_What to do_:
Return, exactly and in full, the lines of the records below starting at the one with "offset, skew. -/" and ending at the one with "def before (a", and no other lines.

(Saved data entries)
━━━━━━━━━━
-- ==== Sys2Proof/Machine/Cal.lean ====
section
/-! DEFINITION. Sys2Proof/Machine/Cal.lean: calibration runs and the calibration set (spec/15_calibration_and_self_test.md, R316 to R326).
What an element measures is the operand of the command that ends the run; what its trims can cancel is held with the selection. -/
namespace Sys2Proof.Machine.Cal
open Sys2Proof Sys2Proof.Machine

/-- CAL.STAT.STATE: 0 IDLE, 1 HKA, 2 SINE, 3 PASS1, 4 PASS2, 5 FLASH. -/
def state (s : State) : Nat := s.get F.CAL_STAT_STATE

def track (s : State) : Bool := s.on F.CAL_STAT_TYPE

def lineOn (s : State) : Bool := s.on F.LTX_CTRL_EN || s.on F.LRX_CTRL_EN

/-- The conditions of R318 for a run of a type, and the life cycle's (R331). -/
def allowed (s : State) (isTrack : Bool) : Bool :=
  s.get F.LCM_STATE_STATE != 5 && s.on F.CVT_ADC_STAT_CLK_LOCK &&
  (isTrack || (!lineOn s && s.on F.CVT_DAC_STAT_CLK_LOCK))

/-- A self-test slice holds the converters: ALOOP or BANDGAP (R326). -/
def sliceHolds (s : State) : Bool :=
  s.on F.BST_STAT_BUSY && !s.on H.BST_WAITING && (s.get F.BST_STAT_CUR == 2 || s.get F.BST_STAT_CUR == 3)

/-- A run starts (R323: the time and the temperature as they stand). -/
def start (isTrack host : Bool) (s : State) : State :=
  let s := ((s.put F.CAL_STAT_STATE 1).put F.CAL_STAT_TYPE (b01 isTrack)).put H.CAL_HOST (b01 host)
  let s := ((s.put H.CAL_T0 (s.get F.SYN_TIME_HI_VAL)).sput H.CAL_TEMP0 (s.sget F.HKA_DIE_TEMP_TEMP 4)).clr H.CAL_PASSED
  Hka.requestCal s

/-- GO_FULL and GO_TRACK (R318, R326). -/
def go (isTrack : Bool) (s : State) : State :=
  if state s ≠ 0 ∨ sliceHolds s ∨ !allowed s isTrack then s.set F.CAL_INT_CAUSE_BUSY else start isTrack true s

/-- The run ends without new values: an automatic one waits RETRY_S (R325). -/
def endBad (s : State) : State :=
  let s := Hka.releaseCal s
  (if s.on H.CAL_HOST then s else s.set H.CAL_RETRY).clr F.CAL_STAT_STATE

/-- The run in progress is abandoned; the values in use are kept. -/
def abandon (s : State) : State :=
  if 1 ≤ state s ∧ state s ≤ 4 then endBad (s.set F.CAL_INT_CAUSE_ABORTED) else s

/-- LTX or LRX has been enabled: a FULL run is abandoned (R318). -/
def lineEnabled (s : State) : State := if lineOn s && !track s then abandon s else s

/-- CAL_ABORT: abandons a run in its passes (Table CAL-1). -/
def abort (s : State) : State := if state s = 3 ∨ state s = 4 then abandon s else s

/-- The automatic run that the present enables ask for (R325). -/
def autoStart (s : State) : State :=
  let t := lineOn s
  if !allowed s t then s
  else if sliceHolds s then s.set H.CAL_AUTO_PEND
  else start t false (s.clr H.CAL_AUTO_PEND)

/-- A background scan has ended (R325): the temperature against LAST_TEMP. -/
def temperature (s : State) : State :=
  let d := (s.sget F.HKA_DIE_TEMP_TEMP 4 - s.sget F.CAL_LAST_TEMP_VAL).natAbs
  if s.on F.CAL_CTRL_AUTO && s.on F.CAL_STAT_VALID && state s == 0 && !s.on H.CAL_RETRY &&
      decide (64 * s.get F.CAL_DELTA_T_VAL < d) then autoStart s
  else s

/-- CAL_RETRY_EXPIRY. -/
def retryExpiry (s : State) : State := s.clr H.CAL_RETRY

/-- A self-test slice that held the converters has ended. -/
def sliceEnded (s : State) : State :=
  if s.on H.CAL_AUTO_PEND && state s == 0 then autoStart (s.clr H.CAL_AUTO_PEND) else s

/-- HKA_CAL_DONE (R298, R317): `sum` of the 512 channel-23 conversions; HKA is released, and the mean judged. -/
def hkaDone (sum : Int) (s : State) : State :=
  if !s.on F.HKA_STAT_CAL_HOLD then s
  else
    let s := Hka.releaseCal s
    if state s ≠ 1 then s
    else if (sum - 4096 * 512).natAbs ≤ 8 * 512 then s.put F.CAL_STAT_STATE 2
    else endBad (s.set F.CAL_INT_CAUSE_NOREF)

/-- SINE_CHECK (R317): the tone ADC 0's tap showed within 1 ms, in mV peak-to-peak, 0 for none. -/
def sine (mvpp : Nat) (s : State) : State :=
  if state s ≠ 2 then s
  else if 80 ≤ mvpp then s.put F.CAL_STAT_STATE 3
  else endBad (s.set F.CAL_INT_CAUSE_NOREF)

/-- CAL_PASS_END (R319). -/
def passEnd (s : State) : State :=
  if state s = 3 then s.put F.CAL_STAT_STATE 4
  else if state s = 4 then s.set H.CAL_PASSED
  else s

/-! ### Agreement and choice (R320 to R322) -/

/-- A difference between the passes above its limit: the quantity and the difference. -/
def apart (q limit : Nat) (x : Int × Int) : Option (Nat × Nat) :=
  let d := (x.1 - x.2).natAbs
  if limit < d then some (q, d) else none

/-- The first quantity on which an element disagrees (R322): gain, offset, skew. -/
def disagrees (gain ofs skew : Int × Int) : Option (Nat × Nat) :=
  (apart 0 20 gain).or ((apart 1 20 ofs).or (apart 2 50 skew))

/-- The first disagreement of a run: DAC bit, converter, element, quantity and difference. -/
def firstApart (isTrack : Bool) (adc : List (List SubSlice)) (dac : List DacLane) : Option (Nat × Nat × Nat × Nat × Nat) :=
  let a := adc.zipIdx.findSome? (fun x => x.1.zipIdx.findSome? (fun y =>
    (disagrees y.1.gain y.1.ofs y.1.skew).map (fun r => (0, x.2, y.2, r.1, r.2))))
  let d := dac.zipIdx.findSome? (fun x =>
    ((disagrees x.1.gain x.1.ofs (0, 0)).map (fun r => (1, x.2, 0, r.1, r.2))).or
      (if isTrack then none
       else x.1.cells.zipIdx.findSome? (fun y => (apart 1 200 y.1).map (fun r => (1, x.2, y.2, r.1, r.2 / 10)))))
  a.or d

/-- Twice the mean of two passes. -/
def both (x : Int × Int) : Int := x.1 + x.2

/-- R320: the measured errors lie within the trim ranges. -/
def usable (e : SubSlice) : Bool :=
  decide ((both e.gain).natAbs ≤ 600) && decide ((both e.ofs).natAbs ≤ 240) && decide ((both e.skew).natAbs ≤ 1200)

/-- R320: the worst of the residuals in steps of 0.2 %, 2 LSB and 50 fs, times 200. -/
def score (e : SubSlice) : Nat := max (10 * e.resGain) (max (25 * e.resOfs) (4 * e.resSkew))

/-- `a` comes before `b` in the choice: usable ones first, then the smaller residual, then the lower index. -/
def before (a b : SubSlice × Nat) : Bool :=
  if usable a.1 = usable b.1 then decide (score a.1 < score b.1) || (score a.1 == score b.1 && decide (a.2 ≤ b.2)) else usable a.1

def rank (x : SubSlice × Nat) : List (SubSlice × Nat) → List (SubSlice × Nat)
  | [] => [x]
  | y :: l => if before x y then x :: y :: l else y :: rank x l

/-- The 128 best of an ADC's sub-slices. -/
def chosen (l : List SubSlice) : List (SubSlice × Nat) := (l.zipIdx.foldr rank []).take 128

/-- The largest of a list. -/
def worst (l : List Nat) : Nat := l.foldl max 0

/-- ADC p takes its new selection and trims (R320). -/
def applyAdc (p : Nat) (l : List SubSlice) (s : State) : State :=
  let c := chosen l
  let n := (l.filter usable).length
  let s := s.each 144 (fun e t => (((t.clr H.CAL_ADC_SEL p e).clr H.CAL_ADC_TRIM p e 0).clr H.CAL_ADC_TRIM p e 1).clr H.CAL_ADC_TRIM p e 2)
  let s := s.eachOf c (fun x t =>
    (((t.set H.CAL_ADC_SEL p x.2).sput H.CAL_ADC_TRIM (both x.1.gain) p x.2 0).sput H.CAL_ADC_TRIM (both x.1.ofs) p x.2 1).sput
      H.CAL_ADC_TRIM (both x.1.skew) p x.2 2)
  let s := (s.put F.CAL_ADC_STAT_SPARES_FREE (n - 128) p).put F.CAL_ADC_STAT_SHORT (b01 (decide (n < 128))) p
  let s := s.put F.CAL_ADC_STAT_WORST_GAIN (atMost 255 (worst (c.map (fun x => x.1.resGain)))) p
  let s := s.put F.CAL_ADC_STAT_WORST_OFS (atMost 255 (worst (c.map (fun x => x.1.resOfs)))) p
  let s := s.put F.CAL_ADC_STAT_WORST_SKEW (atMost 255 (worst (c.map (fun x => x.1.resSkew)))) p
  if n < 128 then s.set F.CAL_INT_CAUSE_REPAIR else s

/-- The cell's current, twice the mean of the passes times the number of cells, lies within 0.5 LSB of the mean (R321). -/
def cellGood (l : List (Int × Int)) (c : Int × Int) : Bool :=
  let n : Int := l.length
  decide (((both c) * n - (l.map both).foldl (· + ·) 0).natAbs ≤ 100 * l.length)

/-- The distance of a cell from the mean, in the same units. -/
def cellError (l : List (Int × Int)) (c : Int × Int) : Nat :=
  ((both c) * (l.length : Int) - (l.map both).foldl (· + ·) 0).natAbs

/-- The bad regular cell with the smallest error, by index. -/
def keepOne (l : List (Int × Int)) (bad : List Nat) : Option Nat :=
  bad.foldl (fun a e => match a with
    | none => some e
    | some b => if cellError l (l.getD e (0, 0)) < cellError l (l.getD b (0, 0)) then some e else some b) none

/-- `n` of the bad cells, smallest error first. -/
def keepBest (l : List (Int × Int)) : Nat → List Nat → List Nat
  | 0, _ => []
  | n + 1, bad => match keepOne l bad with
    | none => []
    | some e => e :: keepBest l n (bad.filter (· ≠ e))

/-- DAC p's unit cells after a FULL run (R321): the good regular cells, good spares in the places of the others, and where the spares run
out the cells with the smallest error. -/
def applyCells (p : Nat) (l : List (Int × Int)) (s : State) : State :=
  let good := fun e => cellGood l (l.getD e (0, 0))
  let keep := (List.range 63).filter good
  let spares := ((List.range 8).map (· + 63)).filter (fun e => good e)
  let fill := spares.take (63 - keep.length)
  let short := 63 - keep.length - fill.length
  let rest := keepBest l short ((List.range 71).filter (fun e => !good e))
  let s := s.each 71 (fun e t => t.clr H.CAL_DAC_SEL p e)
  let s := s.eachOf (keep ++ fill ++ rest) (fun e t => t.set H.CAL_DAC_SEL p e)
  let s := (s.put F.CAL_DAC_STAT_SPARES_FREE (spares.length - fill.length) p).put F.CAL_DAC_STAT_SHORT (b01 (decide (0 < short))) p
  if 0 < short then s.set F.CAL_INT_CAUSE_REPAIR else s

/-- DAC p's gain and offset trims (R318, R321). -/
def applyLane (p : Nat) (d : DacLane) (s : State) : State :=
  let s := (s.sput H.CAL_DAC_TRIM (both d.gain) p 0).sput H.CAL_DAC_TRIM (both d.ofs) p 1
  (s.put F.CAL_DAC_STAT_WORST_GAIN (atMost 255 d.resGain) p).put F.CAL_DAC_STAT_WORST_OFS (atMost 255 d.resOfs) p

/-- CAL_RUN_END (R322, R323): the passes agree and the new values are applied, or the run is refused. -/
def runEnd (adc : List (List SubSlice)) (dac : List DacLane) (s : State) : State :=
  if state s ≠ 4 ∨ !s.on H.CAL_PASSED then s
  else match firstApart (track s) adc dac with
    | some (d, p, e, q, diff) =>
      let s := ((s.put F.CAL_DIS_STAT_QTY q).put F.CAL_DIS_STAT_DAC d).put F.CAL_DIS_STAT_P p
      let s := (s.put F.CAL_DIS_STAT_ELEM e).put F.CAL_DIS_STAT_DIFF (atMost 65535 diff)
      endBad (s.set F.CAL_INT_CAUSE_CAL_DISAGREE)
    | none =>
      let s := s.eachOf (adc.take 4).zipIdx (fun x t => applyAdc x.2 x.1 t)
      let s := s.eachOf (dac.take 4).zipIdx (fun x t => applyLane x.2 x.1 (if track t then t else applyCells x.2 x.1.cells t))
      let s := (s.countWrap F.CAL_COUNT_VAL).put F.CAL_LAST_TIME_VAL (s.get H.CAL_T0)
      let s := s.put F.CAL_LAST_TEMP_VAL (unsigned 32 (s.sget H.CAL_TEMP0))
      let s := ((s.set F.CAL_STAT_SOURCE).set F.CAL_STAT_VALID).set F.CAL_INT_CAUSE_DONE
      let s := (s.put F.CAL_STAT_STATE 5).set F.CAL_STAT_FLASH_BUSY
      Cvt.refresh (Flash.erase 0x80000 0x84000 s)

/-! ### The calibration sector (R323, R324; its layout in notes/assumptions/18.md) -/

/-- The words of the set but for the closing CRC. -/
def setWords (s : State) : List Nat :=
  [s.get F.CAL_COUNT_VAL, s.get F.CAL_LAST_TIME_VAL, s.get F.CAL_LAST_TEMP_VAL, s.get F.CAL_STAT_SOURCE] ++
  (List.range 4).flatMap (fun p => (List.range 144).flatMap (fun e =>
    [s.get H.CAL_ADC_SEL p e, s.get H.CAL_ADC_TRIM p e 0, s.get H.CAL_ADC_TRIM p e 1, s.get H.CAL_ADC_TRIM p e 2])) ++
  (List.range 4).flatMap (fun p => (List.range 71).map (fun e => s.get H.CAL_DAC_SEL p e) ++ [s.get H.CAL_DAC_TRIM p 0, s.get H.CAL_DAC_TRIM p 1])

/-- CAL_FLASH_DONE (R323): the write ends and is verified or not. -/
def flashDone (ok : Bool) (s : State) : State :=
  if !s.on F.CAL_STAT_FLASH_BUSY then s
  else
    let s := (s.clr F.CAL_STAT_FLASH_BUSY).clr F.CAL_STAT_STATE
    if ok then
      let w := setWords s
      Flash.program 0x80000 (w ++ [Flash.crc32c w]) s
    else s.set F.CAL_INT_CAUSE_FLASH_ERR

/-- The set is loaded at a reset that loads an image (R324). -/
def load (s : State) : State :=
  let w := Flash.readWords s 0x80000 setLength
  if Flash.crc32c w ≠ Flash.read s (0x80000 + setLength) then
    Cvt.refresh ((s.set F.CAL_STAT_FLASH_BAD).clr F.CAL_STAT_VALID)
  else
    let s := ((s.put F.CAL_COUNT_VAL (w.getD 0 0)).put F.CAL_LAST_TIME_VAL (w.getD 1 0)).put F.CAL_LAST_TEMP_VAL (w.getD 2 0)
    let s := ((s.put F.CAL_STAT_SOURCE (w.getD 3 0)).set F.CAL_STAT_VALID).clr F.CAL_STAT_FLASH_BAD
    let s := s.each 4 (fun p t => t.each 144 (fun e u =>
      let o := 4 + (p * 144 + e) * 4
      ((u.put H.CAL_ADC_SEL (w.getD o 0) p e).put H.CAL_ADC_TRIM (w.getD (o + 1) 0) p e 0).put H.CAL_ADC_TRIM (w.getD (o + 2) 0) p e 1
        |>.put H.CAL_ADC_TRIM (w.getD (o + 3) 0) p e 2))
    let s := s.each 4 (fun p t =>
      let o := 4 + 4 * 144 * 4 + p * 73
      ((t.each 71 (fun e u => u.put H.CAL_DAC_SEL (w.getD (o + e) 0) p e)).put H.CAL_DAC_TRIM (w.getD (o + 71) 0) p 0).put
        H.CAL_DAC_TRIM (w.getD (o + 72) 0) p 1)
    Cvt.refresh s

end Sys2Proof.Machine.Cal
end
━━━━━━━━━━
_Response to the task_:
/-- The first quantity on which an element disagrees (R322): gain, offset, skew. -/
def disagrees (gain ofs skew : Int × Int) : Option (Nat × Nat) :=
  (apart 0 20 gain).or ((apart 1 20 ofs).or (apart 2 50 skew))

/-- The first disagreement of a run: DAC bit, converter, element, quantity and difference. -/
def firstApart (isTrack : Bool) (adc : List (List SubSlice)) (dac : List DacLane) : Option (Nat × Nat × Nat × Nat × Nat) :=
  let a := adc.zipIdx.findSome? (fun x => x.1.zipIdx.findSome? (fun y =>
    (disagrees y.1.gain y.1.ofs y.1.skew).map (fun r => (0, x.2, y.2, r.1, r.2))))
  let d := dac.zipIdx.findSome? (fun x =>
    ((disagrees x.1.gain x.1.ofs (0, 0)).map (fun r => (1, x.2, 0, r.1, r.2))).or
      (if isTrack then none
       else x.1.cells.zipIdx.findSome? (fun y => (apart 1 200 y.1).map (fun r => (1, x.2, y.2, r.1, r.2 / 10)))))
  a.or d

/-- Twice the mean of two passes. -/
def both (x : Int × Int) : Int := x.1 + x.2

/-- R320: the measured errors lie within the trim ranges. -/
def usable (e : SubSlice) : Bool :=
  decide ((both e.gain).natAbs ≤ 600) && decide ((both e.ofs).natAbs ≤ 240) && decide ((both e.skew).natAbs ≤ 1200)

/-- R320: the worst of the residuals in steps of 0.2 %, 2 LSB and 50 fs, times 200. -/
def score (e : SubSlice) : Nat := max (10 * e.resGain) (max (25 * e.resOfs) (4 * e.resSkew))

/-- `a` comes before `b` in the choice: usable ones first, then the smaller residual, then the lower index. -/
def before (a b : SubSlice × Nat) : Bool :=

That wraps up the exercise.